TASK INSTRUCTIONS:
Each line below is to be set down again exactly.

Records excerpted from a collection
● ● ● ● ●

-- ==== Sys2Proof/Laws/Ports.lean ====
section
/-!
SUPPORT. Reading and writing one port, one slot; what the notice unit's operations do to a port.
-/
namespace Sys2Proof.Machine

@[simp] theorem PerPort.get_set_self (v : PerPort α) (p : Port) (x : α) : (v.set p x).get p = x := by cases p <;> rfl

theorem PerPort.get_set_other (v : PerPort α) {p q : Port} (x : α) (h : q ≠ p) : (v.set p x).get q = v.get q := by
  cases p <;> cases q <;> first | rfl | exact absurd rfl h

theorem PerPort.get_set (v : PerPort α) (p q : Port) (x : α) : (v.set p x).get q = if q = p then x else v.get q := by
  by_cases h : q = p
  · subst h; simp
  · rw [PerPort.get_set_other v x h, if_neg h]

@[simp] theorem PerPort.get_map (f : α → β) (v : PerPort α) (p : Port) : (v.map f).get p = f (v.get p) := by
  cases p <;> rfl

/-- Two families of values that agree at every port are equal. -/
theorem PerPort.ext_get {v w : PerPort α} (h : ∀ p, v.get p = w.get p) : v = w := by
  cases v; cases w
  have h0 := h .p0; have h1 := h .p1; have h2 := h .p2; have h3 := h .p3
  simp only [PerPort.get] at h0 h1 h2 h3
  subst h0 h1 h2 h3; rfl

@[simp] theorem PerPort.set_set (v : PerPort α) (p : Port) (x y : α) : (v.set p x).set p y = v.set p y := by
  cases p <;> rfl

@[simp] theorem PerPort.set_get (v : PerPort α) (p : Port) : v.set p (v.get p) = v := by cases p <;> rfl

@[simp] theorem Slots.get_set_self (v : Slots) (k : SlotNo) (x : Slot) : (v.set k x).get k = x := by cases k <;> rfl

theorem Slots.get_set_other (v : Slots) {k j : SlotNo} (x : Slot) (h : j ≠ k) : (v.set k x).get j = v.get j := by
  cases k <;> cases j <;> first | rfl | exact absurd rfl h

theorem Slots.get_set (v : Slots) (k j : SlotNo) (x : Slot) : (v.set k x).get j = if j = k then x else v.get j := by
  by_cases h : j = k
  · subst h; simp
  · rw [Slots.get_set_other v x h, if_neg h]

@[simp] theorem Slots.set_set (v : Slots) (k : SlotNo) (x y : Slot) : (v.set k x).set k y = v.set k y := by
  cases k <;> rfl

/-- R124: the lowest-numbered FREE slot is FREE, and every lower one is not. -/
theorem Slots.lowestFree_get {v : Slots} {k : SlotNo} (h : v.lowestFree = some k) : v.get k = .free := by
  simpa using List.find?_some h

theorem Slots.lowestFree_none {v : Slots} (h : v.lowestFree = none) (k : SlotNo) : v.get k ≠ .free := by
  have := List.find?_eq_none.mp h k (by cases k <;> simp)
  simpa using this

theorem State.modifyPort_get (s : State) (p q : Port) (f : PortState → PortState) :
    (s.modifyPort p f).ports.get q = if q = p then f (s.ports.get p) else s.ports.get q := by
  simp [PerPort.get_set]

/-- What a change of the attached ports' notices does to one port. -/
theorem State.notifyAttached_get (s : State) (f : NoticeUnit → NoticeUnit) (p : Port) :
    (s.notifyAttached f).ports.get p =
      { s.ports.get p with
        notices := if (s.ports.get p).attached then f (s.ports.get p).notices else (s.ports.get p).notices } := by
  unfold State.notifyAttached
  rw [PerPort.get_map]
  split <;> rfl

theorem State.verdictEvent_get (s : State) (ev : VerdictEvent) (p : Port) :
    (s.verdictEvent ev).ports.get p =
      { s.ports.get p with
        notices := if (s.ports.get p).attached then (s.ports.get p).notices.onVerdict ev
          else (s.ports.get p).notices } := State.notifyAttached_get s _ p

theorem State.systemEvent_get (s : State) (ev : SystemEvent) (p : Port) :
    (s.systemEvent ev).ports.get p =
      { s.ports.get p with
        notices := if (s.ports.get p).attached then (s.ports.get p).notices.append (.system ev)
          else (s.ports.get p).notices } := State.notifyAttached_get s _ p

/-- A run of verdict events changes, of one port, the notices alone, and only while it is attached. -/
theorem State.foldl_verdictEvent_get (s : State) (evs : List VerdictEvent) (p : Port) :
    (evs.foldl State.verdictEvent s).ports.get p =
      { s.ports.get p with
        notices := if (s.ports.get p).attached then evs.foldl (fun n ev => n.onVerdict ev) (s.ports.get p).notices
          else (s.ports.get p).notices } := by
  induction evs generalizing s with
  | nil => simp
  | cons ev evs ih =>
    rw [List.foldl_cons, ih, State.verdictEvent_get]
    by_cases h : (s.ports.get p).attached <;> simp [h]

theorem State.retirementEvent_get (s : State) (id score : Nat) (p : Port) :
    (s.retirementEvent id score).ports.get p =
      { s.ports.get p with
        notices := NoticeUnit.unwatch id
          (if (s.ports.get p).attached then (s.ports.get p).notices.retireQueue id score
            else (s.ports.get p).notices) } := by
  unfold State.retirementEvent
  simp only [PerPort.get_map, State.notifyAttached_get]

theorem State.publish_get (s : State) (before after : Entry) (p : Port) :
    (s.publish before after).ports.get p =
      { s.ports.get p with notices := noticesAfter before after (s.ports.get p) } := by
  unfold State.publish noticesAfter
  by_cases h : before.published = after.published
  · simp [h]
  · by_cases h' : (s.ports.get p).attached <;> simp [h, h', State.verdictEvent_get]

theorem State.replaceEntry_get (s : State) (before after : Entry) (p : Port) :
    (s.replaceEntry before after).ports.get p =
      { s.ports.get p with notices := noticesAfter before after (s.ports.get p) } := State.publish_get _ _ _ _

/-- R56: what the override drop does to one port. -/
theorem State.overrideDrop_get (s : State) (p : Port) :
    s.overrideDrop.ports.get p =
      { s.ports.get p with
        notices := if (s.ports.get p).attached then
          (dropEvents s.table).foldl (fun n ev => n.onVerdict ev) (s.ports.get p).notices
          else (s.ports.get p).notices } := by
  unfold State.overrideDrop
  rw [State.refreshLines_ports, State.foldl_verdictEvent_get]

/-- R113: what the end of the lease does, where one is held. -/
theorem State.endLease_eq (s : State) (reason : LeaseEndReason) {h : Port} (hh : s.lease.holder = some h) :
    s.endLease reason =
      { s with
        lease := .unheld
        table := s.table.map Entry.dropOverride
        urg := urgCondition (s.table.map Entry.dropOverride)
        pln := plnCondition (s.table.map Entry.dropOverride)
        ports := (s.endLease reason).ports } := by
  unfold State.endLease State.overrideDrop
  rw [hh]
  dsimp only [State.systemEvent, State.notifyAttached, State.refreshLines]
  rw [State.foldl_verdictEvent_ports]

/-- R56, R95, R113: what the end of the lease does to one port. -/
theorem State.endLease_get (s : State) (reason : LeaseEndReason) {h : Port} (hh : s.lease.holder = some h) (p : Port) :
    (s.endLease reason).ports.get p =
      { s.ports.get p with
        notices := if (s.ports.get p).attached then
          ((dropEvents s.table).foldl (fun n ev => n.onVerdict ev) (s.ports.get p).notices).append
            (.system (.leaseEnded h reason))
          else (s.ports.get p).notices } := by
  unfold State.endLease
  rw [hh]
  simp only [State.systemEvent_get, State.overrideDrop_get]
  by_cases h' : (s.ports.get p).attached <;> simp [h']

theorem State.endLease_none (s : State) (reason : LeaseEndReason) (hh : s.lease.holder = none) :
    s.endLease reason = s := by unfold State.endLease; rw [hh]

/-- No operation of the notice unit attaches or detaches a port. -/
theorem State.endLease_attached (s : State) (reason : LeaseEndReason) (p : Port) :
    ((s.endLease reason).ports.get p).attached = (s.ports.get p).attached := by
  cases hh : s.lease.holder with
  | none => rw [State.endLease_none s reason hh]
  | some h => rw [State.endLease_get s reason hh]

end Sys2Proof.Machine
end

● ● ● ● ●

RESPONSE AREA:
-- ==== Sys2Proof/Laws/Ports.lean ====
section
/-!
SUPPORT. Reading and writing one port, one slot; what the notice unit's operations do to a port.
-/
namespace Sys2Proof.Machine

@[simp] theorem PerPort.get_set_self (v : PerPort α) (p : Port) (x : α) : (v.set p x).get p = x := by cases p <;> rfl

theorem PerPort.get_set_other (v : PerPort α) {p q : Port} (x : α) (h : q ≠ p) : (v.set p x).get q = v.get q := by
  cases p <;> cases q <;> first | rfl | exact absurd rfl h

theorem PerPort.get_set (v : PerPort α) (p q : Port) (x : α) : (v.set p x).get q = if q = p then x else v.get q := by
  by_cases h : q = p
  · subst h; simp
  · rw [PerPort.get_set_other v x h, if_neg h]

@[simp] theorem PerPort.get_map (f : α → β) (v : PerPort α) (p : Port) : (v.map f).get p = f (v.get p) := by
  cases p <;> rfl

/-- Two families of values that agree at every port are equal. -/
theorem PerPort.ext_get {v w : PerPort α} (h : ∀ p, v.get p = w.get p) : v = w := by
  cases v; cases w
  have h0 := h .p0; have h1 := h .p1; have h2 := h .p2; have h3 := h .p3
  simp only [PerPort.get] at h0 h1 h2 h3
  subst h0 h1 h2 h3; rfl

@[simp] theorem PerPort.set_set (v : PerPort α) (p : Port) (x y : α) : (v.set p x).set p y = v.set p y := by
  cases p <;> rfl

@[simp] theorem PerPort.set_get (v : PerPort α) (p : Port) : v.set p (v.get p) = v := by cases p <;> rfl

@[simp] theorem Slots.get_set_self (v : Slots) (k : SlotNo) (x : Slot) : (v.set k x).get k = x := by cases k <;> rfl

theorem Slots.get_set_other (v : Slots) {k j : SlotNo} (x : Slot) (h : j ≠ k) : (v.set k x).get j = v.get j := by
  cases k <;> cases j <;> first | rfl | exact absurd rfl h

theorem Slots.get_set (v : Slots) (k j : SlotNo) (x : Slot) : (v.set k x).get j = if j = k then x else v.get j := by
  by_cases h : j = k
  · subst h; simp
  · rw [Slots.get_set_other v x h, if_neg h]

@[simp] theorem Slots.set_set (v : Slots) (k : SlotNo) (x y : Slot) : (v.set k x).set k y = v.set k y := by
  cases k <;> rfl

/-- R124: the lowest-numbered FREE slot is FREE, and every lower one is not. -/
theorem Slots.lowestFree_get {v : Slots} {k : SlotNo} (h : v.lowestFree = some k) : v.get k = .free := by
  simpa using List.find?_some h

theorem Slots.lowestFree_none {v : Slots} (h : v.lowestFree = none) (k : SlotNo) : v.get k ≠ .free := by
  have := List.find?_eq_none.mp h k (by cases k <;> simp)
  simpa using this

theorem State.modifyPort_get (s : State) (p q : Port) (f : PortState → PortState) :
    (s.modifyPort p f).ports.get q = if q = p then f (s.ports.get p) else s.ports.get q := by
  simp [PerPort.get_set]

/-- What a change of the attached ports' notices does to one port. -/
theorem State.notifyAttached_get (s : State) (f : NoticeUnit → NoticeUnit) (p : Port) :
    (s.notifyAttached f).ports.get p =
      { s.ports.get p with
        notices := if (s.ports.get p).attached then f (s.ports.get p).notices else (s.ports.get p).notices } := by
  unfold State.notifyAttached
  rw [PerPort.get_map]
  split <;> rfl

theorem State.verdictEvent_get (s : State) (ev : VerdictEvent) (p : Port) :
    (s.verdictEvent ev).ports.get p =
      { s.ports.get p with
        notices := if (s.ports.get p).attached then (s.ports.get p).notices.onVerdict ev
          else (s.ports.get p).notices } := State.notifyAttached_get s _ p

theorem State.systemEvent_get (s : State) (ev : SystemEvent) (p : Port) :
    (s.systemEvent ev).ports.get p =
      { s.ports.get p with
        notices := if (s.ports.get p).attached then (s.ports.get p).notices.append (.system ev)
          else (s.ports.get p).notices } := State.notifyAttached_get s _ p

/-- A run of verdict events changes, of one port, the notices alone, and only while it is attached. -/
theorem State.foldl_verdictEvent_get (s : State) (evs : List VerdictEvent) (p : Port) :
    (evs.foldl State.verdictEvent s).ports.get p =
      { s.ports.get p with
        notices := if (s.ports.get p).attached then evs.foldl (fun n ev => n.onVerdict ev) (s.ports.get p).notices
          else (s.ports.get p).notices } := by
  induction evs generalizing s with
  | nil => simp
  | cons ev evs ih =>
    rw [List.foldl_cons, ih, State.verdictEvent_get]
    by_cases h : (s.ports.get p).attached <;> simp [h]

theorem State.retirementEvent_get (s : State) (id score : Nat) (p : Port) :
    (s.retirementEvent id score).ports.get p =
      { s.ports.get p with
        notices := NoticeUnit.unwatch id
          (if (s.ports.get p).attached then (s.ports.get p).notices.retireQueue id score
            else (s.ports.get p).notices) } := by
  unfold State.retirementEvent
  simp only [PerPort.get_map, State.notifyAttached_get]

theorem State.publish_get (s : State) (before after : Entry) (p : Port) :
    (s.publish before after).ports.get p =
      { s.ports.get p with notices := noticesAfter before after (s.ports.get p) } := by
  unfold State.publish noticesAfter
  by_cases h : before.published = after.published
  · simp [h]
  · by_cases h' : (s.ports.get p).attached <;> simp [h, h', State.verdictEvent_get]

theorem State.replaceEntry_get (s : State) (before after : Entry) (p : Port) :
    (s.replaceEntry before after).ports.get p =
      { s.ports.get p with notices := noticesAfter before after (s.ports.get p) } := State.publish_get _ _ _ _

/-- R56: what the override drop does to one port. -/
theorem State.overrideDrop_get (s : State) (p : Port) :
    s.overrideDrop.ports.get p =
      { s.ports.get p with
        notices := if (s.ports.get p).attached then
          (dropEvents s.table).foldl (fun n ev => n.onVerdict ev) (s.ports.get p).notices
          else (s.ports.get p).notices } := by
  unfold State.overrideDrop
  rw [State.refreshLines_ports, State.foldl_verdictEvent_get]

/-- R113: what the end of the lease does, where one is held. -/
theorem State.endLease_eq (s : State) (reason : LeaseEndReason) {h : Port} (hh : s.lease.holder = some h) :
    s.endLease reason =
      { s with
        lease := .unheld
        table := s.table.map Entry.dropOverride
        urg := urgCondition (s.table.map Entry.dropOverride)
        pln := plnCondition (s.table.map Entry.dropOverride)
        ports := (s.endLease reason).ports } := by
  unfold State.endLease State.overrideDrop
  rw [hh]
  dsimp only [State.systemEvent, State.notifyAttached, State.refreshLines]
  rw [State.foldl_verdictEvent_ports]

/-- R56, R95, R113: what the end of the lease does to one port. -/
theorem State.endLease_get (s : State) (reason : LeaseEndReason) {h : Port} (hh : s.lease.holder = some h) (p : Port) :
    (s.endLease reason).ports.get p =
      { s.ports.get p with
        notices := if (s.ports.get p).attached then
          ((dropEvents s.table).foldl (fun n ev => n.onVerdict ev) (s.ports.get p).notices).append
            (.system (.leaseEnded h reason))
          else (s.ports.get p).notices } := by
  unfold State.endLease
  rw [hh]
  simp only [State.systemEvent_get, State.overrideDrop_get]
  by_cases h' : (s.ports.get p).attached <;> simp [h']

theorem State.endLease_none (s : State) (reason : LeaseEndReason) (hh : s.lease.holder = none) :
    s.endLease reason = s := by unfold State.endLease; rw [hh]

/-- No operation of the notice unit attaches or detaches a port. -/
theorem State.endLease_attached (s : State) (reason : LeaseEndReason) (p : Port) :
    ((s.endLease reason).ports.get p).attached = (s.ports.get p).attached := by
  cases hh : s.lease.holder with
  | none => rw [State.endLease_none s reason hh]
  | some h => rw [State.endLease_get s reason hh]

end Sys2Proof.Machine
end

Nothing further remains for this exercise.